As for printer... do I have the oldest printer that is still operational on this board? My HP Laserjet 4 which I purchased in 1993 is still chugging along. All it needs is replacement roller parts from Printer Works. I even have a postscript SIMM and a NIC card in there for network printing.


----------



## Gremraf (Jun 30, 2006)

You beat me, my Laserjet 5P is still going but had to dump the Laserjet II last year. It was taking up just too much room.


----------



## philhu (Jun 19, 2006)

Gremraf said:


> You beat me, my Laserjet 5P is still going but had to dump the Laserjet II last year. It was taking up just too much room.


Couldn't resist.
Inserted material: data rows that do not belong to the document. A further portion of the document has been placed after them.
-- ==== Sys2Proof/Certificates/Slice0/Obligations.lean ====
section
/-! DEFINITION. The statements for the provers. Each docstring names the rules of spec/ it rests on and, where it rests
on a decision of the spec itself (D<n> of 92_eei_decisions.md) or on a choice of the model, the log entry. -/

open Sys2Proof Sys2Proof.Machine

/-! ### Encoding -/

/-- Words written out from the formats of R74 and the opcode map of R76 decode to the instructions they stand for. The
byte values other than HLT's are the spec's decision D1 (log entry 2). -/
def Obligations.SpecWordsDecode : Prop :=
  decode [0x01] = .ok (.hlt, []) ∧
  decode [0x82, 0x00, 0x08] = .ok (.ldi 0 8, []) ∧
  decode [0x47, 0x03, 0x01] = .ok (.prn 3, [0x01]) ∧
  decode [0xA2, 0x00, 0x01] = .ok (.mul 0 1, []) ∧
  decode [0xA7, 0x09, 0x08] = .ok (.cmp 9 8, []) ∧
  decode [0x46, 0x07] = .ok (.pop 7, []) ∧
  decode [0x50, 0x01] = .ok (.call 1, []) ∧
  decode [0x11, 0x50] = .ok (.ret, [0x50]) ∧
  decode [0x56, 0x03] = .ok (.jne 3, []) ∧
  decode [0x00, 0x01] = .error (.unknownOpcode 0x00) ∧
  decode [0x82, 0x00] = .error (.missingOperand .ldi)

/-- Decoding and encoding agree in both directions: a byte sequence decodes to an instruction and a rest exactly when it is
that instruction's encoding followed by that rest, for every instruction at every value of every operand byte
(30_encoding.md R70, R74, R75, R77, R80). -/
def Obligations.DecodeAndEncodeAgree : Prop :=
  ∀ (bytes rest : List Byte) (i : Instr), decode bytes = .ok (i, rest) ↔ bytes = encode i ++ rest

/-- The operand count by table and by bits [7:6] agree for every opcode, and a byte whose bits [7:6] are 3 is no opcode
(30_encoding.md R72, R79; the byte values are the spec's decision D1, log entry 2). -/
def Obligations.OperandCountStandsInHighBits : Prop :=
  (∀ op : Opcode, op.operandCount = countField (opcodeOf op)) ∧
  (∀ b : Byte, countField b = 3 → decodeOpcode b = none)

/-! ### The step cycle -/

/-- A step in Running whose bytes at the pc decode to `i` is `exec i` on the state with the latches of that fetch, after
which the latches are gone (30_encoding.md R82). The pc moves inside `exec`, by each instruction's own rule. -/
def Obligations.StepRunsDecodedInstruction : Prop :=
  ∀ (s : State) (i : Instr) (rest : List Byte), s.run = .running → decode s.codeBytes = .ok (i, rest) →
    ∃ t, exec i { s with ir := some (opcodeOf i.opcode), opA := i.operands[0]?, opB := i.operands[1]? } = .next t ∧
      step s = .next { t with ir := none, opA := none, opB := none }

/-- An opcode byte other than the thirteen of R76 makes the step take UnknownInstruction with the byte and the pc, and
change nothing else (30_encoding.md R77, 60_exceptions.md R183). The byte values are the spec's decision D1, and that
the fault commits nothing is its D11 (log entries 2 and 4). -/
def Obligations.UnknownOpcodeFaults : Prop :=
  ∀ s : State, s.run = .running → s.pc ≤ 255 →
    s.readByte s.pc ∉ ([0x01, 0x82, 0x47, 0xA2, 0xA0, 0xA7, 0x45, 0x46, 0x50, 0x11, 0x54, 0x55, 0x56] : List Byte) →
    step s = .next { s with
      run := .faulted ⟨.unknownInstruction (s.readByte s.pc), s.pc⟩, ir := none, opA := none, opB := none }

/-- A fetch past 255 faults instead of wrapping: an opcode fetch with pc past 255 records the pc, an operand fetch past
255 records 256, and neither changes anything else (30_encoding.md R82, R83, 60_exceptions.md R184; the spec's decisions D7,
D10, D11, log entries 4, 5, 14). -/
def Obligations.FetchPastTheEndFaults : Prop :=
  (∀ s : State, s.run = .running → 256 ≤ s.pc →
    step s = .next { s with
      run := .faulted ⟨.memoryOutOfBounds s.pc, s.pc⟩, ir := none, opA := none, opB := none }) ∧
  (∀ (s : State) (op : Opcode), s.run = .running → s.pc ≤ 255 → s.readByte s.pc = opcodeOf op →
    255 < s.pc + op.operandCount →
    step s = .next { s with run := .faulted ⟨.memoryOutOfBounds 256, s.pc⟩, ir := none, opA := none, opB := none })

/-- R42: a fetch latches the opcode byte in IR and the operand bytes, when the instruction has them, in opA and opB; no
latch outlives the step; and no instruction reads one. -/
def Obligations.LatchesLiveWithinOneStep : Prop :=
  (∀ (s u : State) (i : Instr), fetch s = .ok (i, u) →
    u.ir = some (s.readByte s.pc) ∧
    u.opA = (if 1 ≤ i.opcode.operandCount then some (s.readByte (s.pc + 1)) else none) ∧
    u.opB = (if i.opcode.operandCount = 2 then some (s.readByte (s.pc + 2)) else none)) ∧
  (∀ s t : State, s.run = .running → step s = .next t → t.ir = none ∧ t.opA = none ∧ t.opB = none) ∧
  (∀ (i : Instr) (s t : State) (ir a b : Option Byte), exec i s = .next t →
    exec i { s with ir := ir, opA := a, opB := b } = .next { t with ir := ir, opA := a, opB := b })

/-- Every execution and every step answers a next state: a fault is taken, in the run state, and no ordinary data ends a
run in the model (10_state.md R38, R47, 60_exceptions.md R181; the form of fault entry is log entry 1). -/
def Obligations.EveryStepAnswersAState : Prop :=
  (∀ (i : Instr) (s : State), ∃ t, exec i s = .next t) ∧ (∀ s : State, ∃ t, step s = .next t)

/-- `step()` when the run state is not Running changes nothing (30_encoding.md R88, the spec's decision D12, log entry 4). -/
def Obligations.StepOutsideRunningChangesNothing : Prop :=
  ∀ s : State, s.run ≠ .running → step s = .next s

/-- Halted and Faulted are terminal: no sequence of steps leaves them, resumes anything or changes the record (10_state.md
R40). That the WHOLE state is kept by steps outside Running is 30_encoding.md R88, the spec's decision D12 (log entry 4). -/
def Obligations.StoppedMachineStaysStopped : Prop :=
  ∀ s t : State, s.run ≠ .running → Steps s t → t = s

/-- Running becomes Halted exactly by executing HLT, becomes Faulted exactly when the step raises that fault, and no step
leaves Halted or Faulted (10_state.md R39). That the record holds the pc of the faulting step is R44, and that an execution
which raises a fault answers its starting state with nothing but the record written is 00_scope.md R17; both are the spec's
decision D11 (log entry 4). -/
def Obligations.RunStateTransitions : Prop :=
  ∀ s t : State, step s = .next t →
    (s.run ≠ .running → t.run = s.run) ∧
    (s.run = .running →
      (t.run = .halted ↔ ∃ u, fetch s = .ok (.hlt, u)) ∧
      (∀ f : FaultRecord, t.run = .faulted f ↔
        f.pc = s.pc ∧ (fetch s = .error f.kind ∨ ∃ i u, fetch s = .ok (i, u) ∧ exec i u = .next (u.raise f.kind))))

/-! ### Faults -/

/-- A step that faults records the pc it started with and leaves every other piece of state as it was
(00_scope.md R17, 60_exceptions.md R181, R190; the spec's decision D11, log entry 4). -/
def Obligations.FaultingStepCommitsNothing : Prop :=
  ∀ (s t : State) (f : FaultRecord), s.run = .running → step s = .next t → t.run = .faulted f →
    f.pc = s.pc ∧ t = { s with run := .faulted f, ir := none, opA := none, opB := none }

/-- The info of each fault kind: an unknown byte is the byte at the pc and no opcode's, an out-of-bounds address is 256 or
-1, an out-of-bounds index is above 7 (60_exceptions.md R183, R184, R185, R187; the spec's decisions D7, D8, D9, D15). -/
def Obligations.FaultInfoIsAsTabled : Prop :=
  ∀ (s t : State) (f : FaultRecord), s.run = .running → s.pc ≤ 256 → step s = .next t → t.run = .faulted f →
    (∃ b, f.kind = .unknownInstruction b ∧ b = s.readByte s.pc ∧ ∀ op, b ≠ opcodeOf op) ∨
    f.kind = .memoryOutOfBounds 256 ∨
    f.kind = .memoryOutOfBounds (-1) ∨
    (∃ b, f.kind = .registerOutOfBounds b ∧ 8 ≤ b.toNat)

/-- R186: the ALU reached with another tag raises InternalFault, which records the pc, and no program can cause it: no step
from Running ends in it. -/
def Obligations.InternalFaultIsUnreachable : Prop :=
  (∀ (s : State) (a b : Byte), a.toNat < 8 → b.toNat < 8 →
    s.commit (aluRule .other a b s) = .next { s with run := .faulted ⟨.internalFault, s.pc⟩ }) ∧
  (∀ (s t : State) (f : FaultRecord), s.run = .running → step s = .next t → t.run = .faulted f →
    f.kind ≠ .internalFault)

/-- Every register operand is checked, before anything else the instruction checks and whether or not its value is
used: the first bad index, `a` before `b`, is the fault, and a well-formed instruction never raises RegisterOutOfBounds
(60_exceptions.md R185, R189, 30_encoding.md R75; the spec's decisions D10, D14, D15, log entries 7, 14). -/
def Obligations.FirstBadIndexFaults : Prop :=
  (∀ (i : Instr) (s : State) (b : Byte), firstBadIndex i = some b →
    exec i s = .next { s with run := .faulted ⟨.registerOutOfBounds b, s.pc⟩ }) ∧
  (∀ (i : Instr) (s t : State) (f : FaultRecord) (b : Byte), i.wellFormed = true → s.run = .running →
    exec i s = .next t → t.run = .faulted f → f.kind ≠ .registerOutOfBounds b)

/-! ### HLT, LDI, PRN -/

/-- HLT is the byte 0x01, halts, advances the pc by 1 (to 256 from 255, without a fault) and changes nothing else
(40_halt_load_print.md R100); after it a step changes nothing (30_encoding.md R88, the spec's decision D12, log entry 4). -/
def Obligations.HltHalts : Prop :=
  encode .hlt = [0x01] ∧
  (∀ s : State, exec .hlt s = .next { s with run := .halted, pc := s.pc + 1 }) ∧
  (∀ s : State, s.run = .halted → step s = .next s)

/-- LDI writes its immediate byte, unchanged, to the register its first operand names, R7 included, and advances the pc by
3; a bad index faults (40_halt_load_print.md R101, 10_state.md R25). -/
def Obligations.LdiLoadsImmediate : Prop :=
  (∀ (s : State) (a imm : Byte) (r : Fin 8), a.toNat = r.val →
    exec (.ldi a imm) s = .next { s with x := s.x.set r imm, pc := s.pc + 3 }) ∧
  (∀ (s : State) (a imm : Byte), 8 ≤ a.toNat →
    exec (.ldi a imm) s = .next { s with run := .faulted ⟨.registerOutOfBounds a, s.pc⟩ })

/-- PRN appends the register's value to the output history and advances the pc by 2; a bad index faults and emits
nothing (40_halt_load_print.md R102, 60_exceptions.md R196). -/
def Obligations.PrnEmitsRegister : Prop :=
  (∀ (s : State) (a : Byte) (r : Fin 8), a.toNat = r.val →
    exec (.prn a) s = .next { s with out := s.out ++ [s.x[r]], pc := s.pc + 2 }) ∧
  (∀ (s : State) (a : Byte), 8 ≤ a.toNat →
    exec (.prn a) s = .next { s with run := .faulted ⟨.registerOutOfBounds a, s.pc⟩ })

/-- LDI of a value followed by PRN of the same register yields exactly that value (40_halt_load_print.md R102,
95_test_vectors.md W1). -/
def Obligations.LdiThenPrnEmitsTheValue : Prop :=
  ∀ (s : State) (a v : Byte), a.toNat < 8 →
    ∃ t u, exec (.ldi a v) s = .next t ∧ exec (.prn a) t = .next u ∧ u.out = s.out ++ [v] ∧ u.pc = s.pc + 5

/-! ### The ALU -/

/-- MUL writes (x[a] * x[b]) mod 256 to x[a], advances the pc by 3, and changes nothing else; `a` is checked before `b`
(41_alu.md R124). -/
def Obligations.MulMultipliesModulo256 : Prop :=
  (∀ (s : State) (a b : Byte) (ra rb : Fin 8), a.toNat = ra.val → b.toNat = rb.val →
    exec (.mul a b) s = .next { s with
      x := s.x.set ra (BitVec.ofNat 8 (s.x[ra].toNat * s.x[rb].toNat % 256)), pc := s.pc + 3 }) ∧
  (∀ (s : State) (a b : Byte), 8 ≤ a.toNat →
    exec (.mul a b) s = .next { s with run := .faulted ⟨.registerOutOfBounds a, s.pc⟩ }) ∧
  (∀ (s : State) (a b : Byte), a.toNat < 8 → 8 ≤ b.toNat →
    exec (.mul a b) s = .next { s with run := .faulted ⟨.registerOutOfBounds b, s.pc⟩ })

/-- ADD writes (x[a] + x[b]) mod 256 to x[a], R7 included, advances the pc by 3, and changes nothing else; `a` is checked
before `b` (41_alu.md R125). -/
def Obligations.AddAddsModulo256 : Prop :=
  (∀ (s : State) (a b : Byte) (ra rb : Fin 8), a.toNat = ra.val → b.toNat = rb.val →
    exec (.add a b) s = .next { s with
      x := s.x.set ra (BitVec.ofNat 8 ((s.x[ra].toNat + s.x[rb].toNat) % 256)), pc := s.pc + 3 }) ∧
  (∀ (s : State) (a b : Byte), 8 ≤ a.toNat →
    exec (.add a b) s = .next { s with run := .faulted ⟨.registerOutOfBounds a, s.pc⟩ }) ∧
  (∀ (s : State) (a b : Byte), a.toNat < 8 → 8 ≤ b.toNat →
    exec (.add a b) s = .next { s with run := .faulted ⟨.registerOutOfBounds b, s.pc⟩ })

/-- R123: ADD and MUL set the destination to the exact result modulo 256, and overflow is not detected, reported or
flagged: neither the run state nor FL changes, whatever the operands. -/
def Obligations.ArithmeticKeepsLowEightBits : Prop :=
  ∀ (s : State) (a b : Byte) (ra rb : Fin 8), a.toNat = ra.val → b.toNat = rb.val →
    (∃ t, exec (.add a b) s = .next t ∧
      (t.getReg ra).toNat = ((s.getReg ra).toNat + (s.getReg rb).toNat) % 256 ∧ t.fl = s.fl ∧ t.run = s.run) ∧
    (∃ t, exec (.mul a b) s = .next t ∧
      (t.getReg ra).toNat = ((s.getReg ra).toNat * (s.getReg rb).toNat) % 256 ∧ t.fl = s.fl ∧ t.run = s.run)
Apple Laserwriter connected to a 1meg Macintosh (512k upgraded to 1meg, with 23meg hard drive in it!) Running Finder 1.11g

(It was my farewell gift when I left Apple in 1985)

phil


----------



## Gremraf (Jun 30, 2006)

My 1st job in the computer industry was upgrading Apple II's to II+ by taking out the ram and a eprom and replacing them with a new set. It made the unit also use what they called a Single sided floppy disk. It was great no more cassette tape players. I miss those good old days.


----------



## harsh (Jun 15, 2003)

Mark Holtz said:


> Meanwhile, one of the firewall products that I recommend, ZoneAlarm, has discontinued support for Win 98/Me.


This is the only aspect that concerns me about using Windows 98. I don't bother with a firewall behind a router, but antivirus software may be an issue. Some companies still support antivirus clients all the way back to Windows 95.

The part that I get the biggest kick out of is that Microsoft will also drop support for XP with outdated service packs too.

It is important to note that support for the five current versions of Windows (XP Tablet Edition, XP Home, XP Pro, XP Pro x64 and Media Center Edition) will be dropped at 12 months after general availability of Vista.

Microsoft has silently been replacing their utility programs with ones that have installer checks that won't install in Windows 98 or Me. I haven't actually tried installing the Word viewer by alternate means, but I'd give it a better than even chance of working as expected.

I don't care what Microsoft's support policy for Windows 98 is (up to including the part about not fixing one of the significant security issues). I've never been able to get any support from them anyway.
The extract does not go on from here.